/-! ### `withTx` -/

@[simp] theorem State.withTx_cfg (e : State) : (State.withTx e s).cfg = s.cfg := rfl
@[simp] theorem State.withTx_op (e : State) : (State.withTx e s).op = s.op := rfl
@[simp] theorem State.withTx_a0 (e : State) : (State.withTx e s).a0 = s.a0 := rfl
@[simp] theorem State.withTx_a1 (e : State) : (State.withTx e s).a1 = s.a1 := rfl
@[simp] theorem State.withTx_src (e : State) : (State.withTx e s).src = s.src := rfl
@[simp] theorem State.withTx_res (e : State) : (State.withTx e s).res = s.res := rfl
@[simp] theorem State.withTx_busy (e : State) : (State.withTx e s).busy = s.busy := rfl
@[simp] theorem State.withTx_ill (e : State) : (State.withTx e s).ill = s.ill := rfl
@[simp] theorem State.withTx_seq (e : State) : (State.withTx e s).seq = s.seq := rfl
@[simp] theorem State.withTx_tmp (e : State) : (State.withTx e s).tmp = s.tmp := rfl
@[simp] theorem State.withTx_fas (e : State) : (State.withTx e s).fas = s.fas := rfl
@[simp] theorem State.withTx_win (e : State) : (State.withTx e s).win = s.win := rfl
@[simp] theorem State.withTx_rb (e : State) : (State.withTx e s).rb = e.rb := rfl
@[simp] theorem State.withTx_armed (e : State) : (State.withTx e s).armed = e.armed := rfl
@[simp] theorem State.withTx_bkp (e : State) : (State.withTx e s).bkp = s.bkp := rfl
@[simp] theorem State.withTx_flash (e : State) : (State.withTx e s).flash = s.flash := rfl
@[simp] theorem State.withTx_fc (e : State) : (State.withTx e s).fc = s.fc := rfl
@[simp] theorem State.withTx_keyr (e : State) : (State.withTx e s).keyr = s.keyr := rfl
@[simp] theorem State.withTx_modekeyr (e : State) : (State.withTx e s).modekeyr = s.modekeyr := rfl
@[simp] theorem State.withTx_ctlr (e : State) : (State.withTx e s).ctlr = s.ctlr := rfl
@[simp] theorem State.withTx_addr (e : State) : (State.withTx e s).addr = s.addr := rfl
@[simp] theorem State.withTx_statr (e : State) : (State.withTx e s).statr = s.statr := rfl
@[simp] theorem State.withTx_cachectl (e : State) : (State.withTx e s).cachectl = s.cachectl := rfl
@[simp] theorem State.withTx_tdr (e : State) : (State.withTx e s).tdr = e.tdr := rfl
@[simp] theorem State.withTx_txe (e : State) : (State.withTx e s).txe = e.txe := rfl
@[simp] theorem State.withTx_line (e : State) : (State.withTx e s).line = e.line := rfl
@[simp] theorem State.withTx_btn (e : State) : (State.withTx e s).btn = e.btn := rfl
@[simp] theorem State.withTx_cause (e : State) : (State.withTx e s).cause = s.cause := rfl
@[simp] theorem State.withTx_inbox (e : State) : (State.withTx e s).inbox = s.inbox := rfl
@[simp] theorem State.withTx_sched (e : State) : (State.withTx e s).sched = e.sched := rfl
@[simp] theorem State.withTx_dev (e : State) : (State.withTx e s).dev = s.dev := rfl
@[simp] theorem State.withTx_fctlStuck (e : State) : (State.withTx e s).fctlStuck = s.fctlStuck := rfl
@[simp] theorem State.withTx_draws (e : State) : (State.withTx e s).draws = s.draws := rfl

/-! ### `startCycle` -/

@[simp] theorem State.startCycle_cfg (c : Cycle) : (s.startCycle c).cfg = s.cfg := rfl
@[simp] theorem State.startCycle_op (c : Cycle) : (s.startCycle c).op = s.op := rfl
@[simp] theorem State.startCycle_a0 (c : Cycle) : (s.startCycle c).a0 = s.a0 := rfl
@[simp] theorem State.startCycle_a1 (c : Cycle) : (s.startCycle c).a1 = s.a1 := rfl
@[simp] theorem State.startCycle_src (c : Cycle) : (s.startCycle c).src = s.src := rfl
@[simp] theorem State.startCycle_res (c : Cycle) : (s.startCycle c).res = s.res := rfl
@[simp] theorem State.startCycle_busy (c : Cycle) : (s.startCycle c).busy = s.busy := rfl
@[simp] theorem State.startCycle_ill (c : Cycle) : (s.startCycle c).ill = s.ill := rfl
@[simp] theorem State.startCycle_seq (c : Cycle) : (s.startCycle c).seq = s.seq := rfl
@[simp] theorem State.startCycle_tmp (c : Cycle) : (s.startCycle c).tmp = s.tmp := rfl
@[simp] theorem State.startCycle_fas (c : Cycle) : (s.startCycle c).fas = s.fas := rfl
@[simp] theorem State.startCycle_win (c : Cycle) : (s.startCycle c).win = s.win := rfl
@[simp] theorem State.startCycle_rb (c : Cycle) : (s.startCycle c).rb = s.rb := rfl
@[simp] theorem State.startCycle_armed (c : Cycle) : (s.startCycle c).armed = s.armed := rfl
@[simp] theorem State.startCycle_bkp (c : Cycle) : (s.startCycle c).bkp = s.bkp := rfl
@[simp] theorem State.startCycle_flash (c : Cycle) : (s.startCycle c).flash = s.flash := rfl
@[simp] theorem State.startCycle_fc (c : Cycle) : (s.startCycle c).fc = { s.fc with busy := true, pending := c } := rfl
@[simp] theorem State.startCycle_keyr (c : Cycle) : (s.startCycle c).keyr = s.keyr := rfl
@[simp] theorem State.startCycle_modekeyr (c : Cycle) : (s.startCycle c).modekeyr = s.modekeyr := rfl
@[simp] theorem State.startCycle_ctlr (c : Cycle) : (s.startCycle c).ctlr = s.ctlr := rfl
@[simp] theorem State.startCycle_addr (c : Cycle) : (s.startCycle c).addr = s.addr := rfl
@[simp] theorem State.startCycle_statr (c : Cycle) : (s.startCycle c).statr = s.statr := rfl
@[simp] theorem State.startCycle_cachectl (c : Cycle) : (s.startCycle c).cachectl = s.cachectl := rfl
@[simp] theorem State.startCycle_tdr (c : Cycle) : (s.startCycle c).tdr = s.tdr := rfl
@[simp] theorem State.startCycle_txe (c : Cycle) : (s.startCycle c).txe = s.txe := rfl
@[simp] theorem State.startCycle_line (c : Cycle) : (s.startCycle c).line = s.line := rfl
@[simp] theorem State.startCycle_btn (c : Cycle) : (s.startCycle c).btn = s.btn := rfl
@[simp] theorem State.startCycle_cause (c : Cycle) : (s.startCycle c).cause = s.cause := rfl
@[simp] theorem State.startCycle_inbox (c : Cycle) : (s.startCycle c).inbox = s.inbox := rfl
@[simp] theorem State.startCycle_sched (c : Cycle) : (s.startCycle c).sched = s.sched := rfl
@[simp] theorem State.startCycle_dev (c : Cycle) : (s.startCycle c).dev = s.dev := rfl
@[simp] theorem State.startCycle_fctlStuck (c : Cycle) : (s.startCycle c).fctlStuck = s.fctlStuck := rfl
@[simp] theorem State.startCycle_draws (c : Cycle) : (s.startCycle c).draws = s.draws := rfl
•••••
ABOUT THIS TASK:
With the line that has "s).tmp = s.tmp := rfl" as the first and the line that has "s).bkp = s.bkp := rfl" as the last, repeat exactly that run of lines above and no more.

EXERCISE SOLUTION:
@[simp] theorem State.withTx_tmp (e : State) : (State.withTx e s).tmp = s.tmp := rfl
@[simp] theorem State.withTx_fas (e : State) : (State.withTx e s).fas = s.fas := rfl
@[simp] theorem State.withTx_win (e : State) : (State.withTx e s).win = s.win := rfl
@[simp] theorem State.withTx_rb (e : State) : (State.withTx e s).rb = e.rb := rfl
@[simp] theorem State.withTx_armed (e : State) : (State.withTx e s).armed = e.armed := rfl
@[simp] theorem State.withTx_bkp (e : State) : (State.withTx e s).bkp = s.bkp := rfl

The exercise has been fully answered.